(Dataset entries)
/-- Chunks of slices of X elements, cut separately within each slice, with the slice's owner (R606). -/
def cutChunks (type : Nat) (slices : List (Nat × List Nat)) : List (Nat × List Nat) :=
  slices.flatMap fun (o, xs) => (chunksOf (chunkElems type) xs.length xs).map fun c => (o, c)

/-- This module's plane mask (R607): planes whose own tree lane carries and that no other member has lost. -/
def bulkMask (s : State) (peers : List (BitVec 16)) : List Nat :=
  (List.range 128).filter fun p => (laneOfPlane s p).isSome && peers.all fun x => !planeLost s x p

/-- A set of planes as four words, and back (R607, R612). -/
def maskWords (planes : List Nat) : List DWord :=
  (List.range 4).map fun k => BitVec.ofNat 64 (sumNat ((planes.filter fun p => p / 32 == k).map fun p => 2 ^ (p % 32)))
def wordPlanes (ws : List DWord) : List Nat := (List.range 128).filter fun p => (nth ws (p / 32) 0).getLsbD (p % 32)

/-- The full bulk descriptor's digest (R607). Its layout is the model's: DESIGN CHOICE (log 71): kind, op and type codes, one byte each, then the
element count. -/
def bulkDigest (b : Bulk) : DWord := digest8 (leBytes 1 b.kind ++ leBytes 1 b.fop ++ leBytes 1 b.type ++ leBytes 8 b.words.length)

/-- Pieces of a chunk: 224 B of data in a packet. -/
def pieceSize (type : Nat) : Nat := 224 / typeBytes type

/-- The packets of one chunk, sent on its plane. -/
def sendChunk (b : Bulk) (tree : Nat × Nat) (c : BChunk) (s : State) : State :=
  match laneOfPlane s c.plane with
  | none => s
  | some l =>
    let ws := c.elems.map fun e => nth b.words e 0
    let pieces := chunksOf (pieceSize b.type) (ws.length + 1) ws
    let d : Desc := { op := b.fop, type := b.type, count := 0, flags := 0, group := b.group, seq := BitVec.ofNat 32 c.chunk, kids := tree.2, top := tree.1
                      digest := 0, lowest := b.lowest, mismatch := c.owner }
    let q := c.chunk / max 1 b.planes.length
    pieces.zipIdx.foldl (fun s (w, i) =>
      let p := bulkPacket 0x84 (partnerOf s l) s.job.tag (224 * i) b.attempt d w
      (injectPacket { p with aux := BitVec.ofNat 32 (b.attempt * 2 ^ 24 + q) } false (some c.plane) s).2) s

/-- Sends waiting chunks while each plane has fewer than 8 out (R610). -/
def pumpChunks (tree : Nat × Nat) : List BChunk → List BChunk → Bulk → State → List BChunk × State
  | [], done, _, s => (done, s)
  | c :: cs, done, b, s =>
    let out := (done ++ cs).countP fun x => x.plane == c.plane && x.st == 1
    if c.st = 0 ∧ out < 8 then pumpChunks tree cs (done ++ [{ c with st := 1 }]) b (sendChunk b tree c s)
    else pumpChunks tree cs (done ++ [c]) b s

def putBulk (b : Bulk) (s : State) : State := { s with flume.bulks := (s.flume.bulks.filter fun x => x.group != b.group) ++ [b] }

/-- Tree of a bulk reduction's group. -/
def bulkTree (s : State) (group : Word) : Nat × Nat :=
  match s.job.image, s.job.plan with
  | some im, some p =>
    match (masksOf im)[group.toNat / 2 ^ 20 - 1]? with
    | some mask => groupTree s (groupSlots im p mask (opRank s group))
    | none => (0, 0)
  | none, _ => (0, 0)
  | some _, none => (0, 0)

/-- ERR_REDUCE_FAILED (R612). -/
def reduceFailed (b : Bulk) (missing : Nat) (s : State) : State :=
  let s := { s with flume.bulks := s.flume.bulks.filter fun x => x.group != b.group }
  stopA2 errReduceFailed (raiseGroup (reports s b.group) errReduceFailed (b.group.toNat / 2 ^ 20) (opRank s b.group)
    (detail [(b.group.toNat % 2 ^ 20, 4), (b.seq.toNat, 4), (missing, 1)]) s)

/-- A Flume operation of a bulk reduction's group. -/
def bulkFlume (b : Bulk) (part kind fop type : Nat) (values : List DWord) (s : State) : State :=
  match s.job.image with
  | some im =>
    match (masksOf im)[b.group.toNat / 2 ^ 20 - 1]? with
    | some mask => beginFlume im mask b.pos b.op part kind fop type values.length (fun _ => values) s
    | none => s
  | none => s

/-- Planes on which this module missed a chunk (R612). -/
def missedPlanes (b : Bulk) : List Nat := ((b.chunks.filter fun c => c.st == 3).map (·.plane)).eraseDups

/-- Sends what may go; once every chunk has arrived or is missing, the members compare the planes on which they missed one (R610, R612). -/
def advanceBulk (b : Bulk) (s : State) : State :=
  let (cs, s) := pumpChunks (bulkTree s b.group) b.chunks [] b s
  let b := { b with chunks := cs }
  if cs.all fun c => decide (2 ≤ c.st) then bulkFlume b 3 0 4 1 (maskWords (missedPlanes b)) (putBulk { b with stage := 3 } s)
  else putBulk b s

/-- The chunks of a bulk reduction, over its agreed planes (R606, R608). -/
def planChunks (b : Bulk) : List BChunk :=
  (cutChunks b.type b.slices).zipIdx.map fun ((o, es), c) =>
    { chunk := c, plane := nth b.planes (c % max 1 b.planes.length) 0xFF, elems := es, owner := o }

/-- Every chunk of the missing planes goes again, on the planes that are left; those that have arrived are kept (R612). -/
def repeatChunks (gone : List Nat) (b : Bulk) : Bulk :=
  let planes := b.planes.filter fun p => !gone.contains p
  let again := fun (c : BChunk) =>
    if gone.contains c.plane then
      { c with plane := nth planes (c.chunk % max 1 planes.length) 0xFF, st := if c.st = 2 then 2 else 0, pieces := if c.st = 2 then c.pieces else [] }
    else c
  { b with planes, attempt := b.attempt + 1, stage := if planes.isEmpty then 4 else 2, chunks := b.chunks.map again }

/-- What a bulk reduction does with the result of its Flume operation (R607, R608, R612): from the agreed mask to the comparison of descriptors, to
its chunks, and from the missing planes to the end, another attempt or ERR_REDUCE_FAILED. An empty mask leaves it to the copy engines. -/
def bulkResultIn (b : Bulk) (x : FOp) (ws : List DWord) (s : State) : State :=
  if b.stage = 0 then
    let b := { b with planes := wordPlanes ws, stage := 1 }
    bulkFlume b 2 0 1 3 [bulkDigest b, ~~~ bulkDigest b] (putBulk b s)
  else if b.stage = 1 then
    if nth ws 0 0 ≠ ~~~ nth ws 1 0 then raiseMismatch x none32 { s with flume.bulks := s.flume.bulks.filter fun y => y.group != b.group }
    else if b.planes.isEmpty then putBulk { b with stage := 4 } s
    else advanceBulk { b with stage := 2, chunks := planChunks b } s
  else
    let gone := wordPlanes ws
    if gone.isEmpty then putBulk { b with stage := 5 } s
    else if 3 ≤ b.attempt then reduceFailed b gone.length s
    else
      let b := repeatChunks gone b
      if b.stage = 2 then advanceBulk b s else putBulk b s

/-- The part of a bulk reduction's Flume operations that its stage waits for. -/
def stagePart (stage : Nat) : Nat := if stage = 0 then 1 else if stage = 1 then 2 else 3

/-- A bulk reduction goes on when the Flume operation that it waits for has its result. -/
def pollBulk (group : Word) (s : State) : State :=
  match s.flume.bulks.find? fun b => b.group == group with
  | some b =>
    match opInFlight s group b.op (stagePart b.stage) with
    | some x =>
      match x.result with
      | some ws => bulkResultIn b x ws { s with flume.ops := s.flume.ops.filter fun z => !(z.group == x.group && z.seq == x.seq) }
      | none => s
    | none => s
  | none => s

→ TASK TO CARRY OUT
Could you set down, exactly as written, the lines above between the one holding "def planChunks (b" and the one holding "with planes, attempt", inclusive, and nothing more?

→ FINAL ANSWER
def planChunks (b : Bulk) : List BChunk :=
  (cutChunks b.type b.slices).zipIdx.map fun ((o, es), c) =>
    { chunk := c, plane := nth b.planes (c % max 1 b.planes.length) 0xFF, elems := es, owner := o }

/-- Every chunk of the missing planes goes again, on the planes that are left; those that have arrived are kept (R612). -/
def repeatChunks (gone : List Nat) (b : Bulk) : Bulk :=
  let planes := b.planes.filter fun p => !gone.contains p
  let again := fun (c : BChunk) =>
    if gone.contains c.plane then
      { c with plane := nth planes (c.chunk % max 1 planes.length) 0xFF, st := if c.st = 2 then 2 else 0, pieces := if c.st = 2 then c.pieces else [] }
    else c
  { b with planes, attempt := b.attempt + 1, stage := if planes.isEmpty then 4 else 2, chunks := b.chunks.map again }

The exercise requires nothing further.